The only abstract method to implement is compute_value. It takes the remaining raw bytes to parse and the packet object currently constructed. Fields already parsed can be accessed as properties of the packet object. In our case we use the length field to know the exact length of data. We can therefore extract the value and return the remaining bytes. This is important because it will allow the packet to process other fields if any.
VariableStringField has a parameter decode which helps it to know the nature of the data we are manipulating. It will then perform some checks when setting the value, getting a random value, etc... This parameter defaults to False meaning that the internal value is considered to be bytes. Since we set decode to True in the previous example, we had to call the decode method when computing the value from raw data to have an internal value which is a string.

Customize a packet class¶

Sometimes the default implementation of the Packet class is not sufficient for your needs, it comes in handy to adjust some methods as you wish. Packet is a python class, so you can inherit it and override the methods you want, lets show an example by representing the IPV4 protocol. It will also be the occasion to show the use of a BitsField.

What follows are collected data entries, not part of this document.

-- ==== Sys2Proof/Machine/Ferry.lean ====
section
/-! DEFINITION. The ferry engines and the hub expert registry (R287 to R294, R297, R300, R301): reports, fetches, the ferry
cache, manifests, and the order in which experts are poured. -/

namespace Sys2Proof.Machine

/-! ### The ferry cache (R290, R300) -/

/-- HBR_FERRY_STATUS follows the fetches and the cache. -/
def State.showFerry (s : State) (h : Nat) : State :=
  let x := s.harbor h
  let flying := (x.fetches.filter fun f => f.running).length
  (s.put (HBR_FERRY_STATUS_INFLIGHT h) flying).put (HBR_FERRY_STATUS_CACHED h) (min 65535 x.cached.length)

/-- The registry version and entry of an expert now. -/
def State.regEntry (s : State) (m e : Nat) : BitVec 128 := lookupD s.registry (exrKey m e) 0

/-- The expert in the cache: at a version, or whichever came last. -/
def HarborSt.cachedAt (x : HarborSt) (m e v : Nat) : Option FerryExpert :=
  x.cached.find? fun c => decide (c.model = m) && decide (c.expert = e) && decide (c.version = v)
def HarborSt.cachedLast (x : HarborSt) (m e : Nat) : Option FerryExpert :=
  x.cached.reverse.find? fun c => decide (c.model = m) && decide (c.expert = e)
def HarborSt.fetchOf (x : HarborSt) (m e : Nat) : Option FerryFetch :=
  x.fetches.find? fun f => decide (f.model = m) && decide (f.expert = e)

/-- An expert that a station still pours is pinned. -/
def HarborSt.pouring (x : HarborSt) (m e : Nat) : Bool := x.stations.any fun t => t.pouring.contains (m, e)

/-- The free pages of the ferry cache. -/
def State.ferryFree (s : State) (h : Nat) : List Nat :=
  let x := s.harbor h
  let (lo, hi) := s.ferryRegion h
  let used := x.cached.flatMap (·.frames) ++ x.fetches.flatMap (·.frames) ++ x.retired
  ((List.range (hi - lo)).map fun i => lo + i).filter fun n => !used.contains n

/-- The expert evicted first: lowest heat, then least recently poured, then lowest (model, expert). -/
def HarborSt.coldest (x : HarborSt) : Option FerryExpert :=
  leastBy (fun c => ((c.heat * 2 ^ 64 + c.poured.toNat) * 2 ^ 10 + c.model) * 2 ^ 12 + c.expert)
    (x.cached.filter fun c => !x.pouring c.model c.expert)

/-- `n` pages of the cache, unpinned experts evicted in their order; none where pinned ones leave no room. -/
def State.ferrySpace (s : State) (h n fuel : Nat) : Option (State × List Nat) :=
  let free := s.ferryFree h
  if n ≤ free.length then some (s, free.take n)
  else match fuel, (s.harbor h).coldest with
    | fuel + 1, some c => (s.setHarbor h { s.harbor h with cached := (s.harbor h).cached.erase c }).ferrySpace h n fuel
    | _, _ => none

/-! ### Reports and fetches (R287, R288) -/

/-- An expert named by a report: whether the cache holds its current version; where not, a fetch joins the queue. -/
def State.nameExpert (s : State) (h p m e : Nat) : State × Bool :=
  let x := s.harbor h
  let v := s.regEntry m e
  if (x.cachedAt m e (exrVersion v)).isSome then (s, true)
  else if (x.fetchOf m e).isSome then (s, false)
  else
    let f : FerryFetch :=
      { model := m, expert := e, version := exrVersion v, home := exrHome v, handle := exrObject v,
        pages := exrPages v, part := p, running := false, bypass := false, lost := false, told := false,
        landed := [], frames := [], heat := 0 }
    (s.setHarbor h { x with fetches := x.fetches ++ [f] }, false)

/-- A station of harbor `h` replaced. -/
def State.setStation (s : State) (h p sid : Nat) (t : FerryStation) : State :=
  let x := s.harbor h
  s.setHarbor h { x with stations := x.stations.map fun q => if q.part = p ∧ q.sid = sid then t else q }
def HarborSt.station (x : HarborSt) (p sid : Nat) : Option FerryStation :=
  x.stations.find? fun t => decide (t.part = p) && decide (t.sid = sid)

/-- FERRY_REPORT: a cluster's report is held, and fetches of experts it names that are not cached are queued. -/
def State.ferryReport (s : State) (h p sid k m : Nat) (es : List Nat) : State :=
  match (s.harbor h).station p sid with
  | none => s
  | some t =>
    let (s1, xs) := es.foldl (fun (a : State × List (Nat × Nat × Bool)) e =>
      let (s1, hit) := a.1.nameExpert h p m e
      (s1, a.2 ++ [(m, e, hit)])) (s, [])
    s1.setStation h p sid { t with reports := t.reports ++ [(k, xs)] }
def execFerryReport (h : Harbor) (p : Part) (sid : Fin 256) (k : Cluster) (model : Fin 1024) (experts : List (Fin 4096))
    (s : State) : Answer := .next (s.ferryReport h p sid k model (experts.map (·.val)))

/-- FERRY_FETCH: the lowest (model, expert) that waits begins, at most MAX_INFLIGHT running: its pages are reserved in the
cache, or it is to bypass it, and its home is asked (R288, R290). -/
def State.ferryFetch (s : State) (h : Nat) : State :=
  let x := s.harbor h
  let waits := x.fetches.filter fun f => !f.running && f.landed.isEmpty && !f.lost
  match leastBy (fun (f : FerryFetch) => 4096 * f.model + f.expert) waits with
  | none => s
  | some f =>
    if s.get (HBR_FERRY_CTRL_MAX_INFLIGHT h) ≤ (x.fetches.filter fun g => g.running).length then s
    else
      let room := if s.flag (HBR_FERRY_CTRL_EN h) then s.ferrySpace h f.pages (x.cached.length + 1) else none
      let (s1, frames) := room.getD (s, [])
      let g := { f with running := true, bypass := room.isNone, frames := frames }
      let y := s1.harbor h
      let s2 := s1.setHarbor h { y with fetches := y.fetches.map fun q => if q = f then g else q }
      let ask := plainGranule (leBytes 4 f.handle ++ leBytes 4 0 ++ leBytes 4 f.pages)
      (s2.showFerry h).ravorSend (.ferry h f.model f.expert)
        { s2.newMsg f.home 2 with key := 0x810 + h, grans := [ask] }
def execFerryFetch (h : Harbor) (s : State) : Answer := .next (s.ferryFetch h)

/-- FERRY_REQ: the home harbor's engine reads the object's pages, each a request of its path; a fenced harbor does not
serve it (R288, R334, R528). DESIGN CHOICE, log 68. -/
def execFerryReq (h : Harbor) (src : Endpoint) (id : BitVec 16) (handle : Word) (page count : Nat) (s : State) : Answer :=
  .next (s.arrive src 0 id.toNat fun s =>
    let i := indexOf handle.toNat
    match s.obj handle.toNat with
    | none => (s, some stWindowClosed)
    | some o =>
      if harborOf handle.toNat ≠ h.val then (s, some stWindowClosed)
      else
        let x := s.harbor h
        let new := (List.range (min count (o.pages - page))).map fun n =>
          ({ cls := 3, path := o.path (page + n), part := none, at_ := s.tide.now, bytes := 65536,
             job := .ferry src i (page + n) } : TierReq)
        (s.setHarbor h { x with reqs := x.reqs ++ new }, some stDone))

/-- A page of a ferry read goes to the package that asked: packed, as its tier holds it (R288). DESIGN CHOICE, log 68. -/
def State.sendFerryPage (s : State) (h src index page : Nat) : State :=
  let x := (s.harbor h).warm index page
  let gs := (List.range 1024).map fun g => match x.pageBytes index page (64 * g) 64 with
    | some bs => asGranule bs
    | none => poisonGranule
  let s1 := s.setHarbor h x
  (List.range 4).foldl (fun s i =>
    s.ravorSend (.engine 128) { s.newMsg src 3 with key := 0x810 + h, offset := 65536 * page + 16384 * i,
                                                     grans := (gs.drop (256 * i)).take 256 }) s1

/-- A page of near memory from granules. -/
def HarborSt.fillGrans (x : HarborSt) (frame : Nat) (gs : List Granule) : HarborSt :=
  putAll (fun x g v => x.nearPut frame g v) x 0 gs

/-- A fetch has landed whole: its expert is cached, unless it bypasses the cache (R288, R290, R292). -/
def State.fetchDone (s : State) (h : Nat) (f : FerryFetch) : State :=
  let x := s.harbor h
  if f.bypass then
    (s.setHarbor h { x with fetches := x.fetches.map fun q => if q = f then { f with running := false } else q }).showFerry h
  else
    let x1 := f.frames.zipIdx.foldl (fun x e => x.fillGrans e.1 ((f.landed.drop (1024 * e.2)).take 1024)) x
    let c : FerryExpert := { model := f.model, expert := f.expert, version := f.version, frames := f.frames, heat := f.heat,
                             poured := s.tide.now }
    (s.setHarbor h { x1 with fetches := x1.fetches.erase f, cached := x1.cached ++ [c] }).showFerry h

/-- FERRY_DATA: the next granules of a fetch land. DESIGN CHOICE, log 68. -/
def execFerryData (h : Harbor) (src : Endpoint) (id : BitVec 16) (model expert : Nat) (first : Nat) (grans : List Granule)
    (s : State) : Answer :=
  .next (s.arrive src 1 id.toNat fun s =>
    let x := s.harbor h
    match x.fetchOf model expert with
    | none => (s, some stDone)
    | some f =>
      if f.running ∧ f.home = src.val ∧ first = f.landed.length ∧ f.lost = false then
        let g := { f with landed := f.landed ++ grans.take 256 }
        let s1 := s.setHarbor h { x with fetches := x.fetches.map fun q => if q = f then g else q }
        (if 1024 * f.pages ≤ g.landed.length then s1.fetchDone h g else s1, some stDone)
      else (s, some stDone))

We will not take in account options field to keep it simple.

from kifurushi import (
    Packet, ByteBitsField, ByteField, FieldPart, ShortField, IntField, ShortBitsField,
    checksum
)


class IPv4(Packet):
    __fields__ = [
        ByteBitsField([FieldPart('version', 4, 4), FieldPart('ihl', 5, 4)]),
        ByteBitsField([FieldPart('dscp', 0, 6), FieldPart('ecn', 0, 2)]),
        ShortField('length', 0),
        ShortField('identification', 0),
        ShortBitsField([FieldPart('flags', 0, 3), FieldPart('offset', 0, 13)]),
        ByteField('ttl', 12),
        ByteField('protocol', 1),
        ShortField('checksum', 0),
        # you can replace with the IPField created in the previous section
        # the following line will result to IPField('src', '127.0.0.1')
        IntField('src', 2130706433),
        IntField('dest', 2130706433)
    ]

    def __init__(self, **kwargs):
        # if we don't write the following line, we will have an issue when trying to instantiate self.payload
        self._field_mapping = []
        self.payload = b''
        # here we take in account another keyword attribute in addition to those defined in fields.
        # It represents the upper layers transported by the IP packet, check the raw method to see
        # why we need it.
        payload = kwargs.pop('payload', None)
        if payload is not None:
            self.payload = payload
        super().__init__(**kwargs)

    def raw(self) -> bytes:
        # the default checksum value is 0 meaning that it is not computed. The value depends on other
        # fields and the payload carried by the IPv4 protocol. For more information you can have a
        # look here:
        # https://en.wikipedia.org/wiki/IPv4_header_checksum
        # kifurushi provides a helper function "checksum" to calculate checksum for various fields.
        if not self.checksum:
            data = b''.join(field.raw(self) for field in self._fields) + self.payload
            self.checksum = checksum(data)
        return b''.join(field.raw(self) for field in self._fields) + self.payload

ip = IPv4(dscp=1, length=20)
print(ip)
# <IPv4: version=4, ihl=5, dscp=1, ecn=0, length=20, identification=0, flags=0, offset=0,
# ttl=12, protocol=1, checksum=0, src=2130706433, dest=2130706433>

Notes:

Here we have some usages of BitsField more specifically ByteBitsField and ShortBitsField. These fields represent different information that cannot be contained in multiples of bytes but rather part of a byte (or several bytes). It is the case for the first two information of an IPv4 packet, version and ihl, both hold in 4 bits. This is where BitsField class and its descendants come in handy. For the first two, they hold in a byte, this is why we use a ByteBitsField. For flags and offset information, they hold in 2 bytes, so we use the ShortBitsField.
These BitsField are composed of FieldPart objects taken a name representing an information, a default value and the size in bits the information takes. Notice that it is the field name which is used as an attribute for the IPv4 packet as shown in the previous example with dscp.
We update slightly the default Packet.__init__ method to take in account the payload information. It represents the upper data carried by the IPv4 packet. It may be ICMP or a combination UDP + DNS. This additional data will be used to compute the checksum field which depends on the current IPv4 fields and the payload.
The Packet.raw method is overloaded to compute the checksum field if it is not already computed before returning raw bytes to send on the wire.

Warning

Take care to the names given to the fields of a packet. There are some reserved names that cannot be used because they are attributes of the Packet class like raw, fields, compute_value, hexdump, random_packet and from_bytes. Check the api documentation for the accurate list of Packet attributes and methods.

Note

Don't hesitate to look at the examples folder to see more examples of protocol implementations with kifurushi. You will see usage of the ConditionalField which comes in handy when the presence of a field in a packet depends on other fields.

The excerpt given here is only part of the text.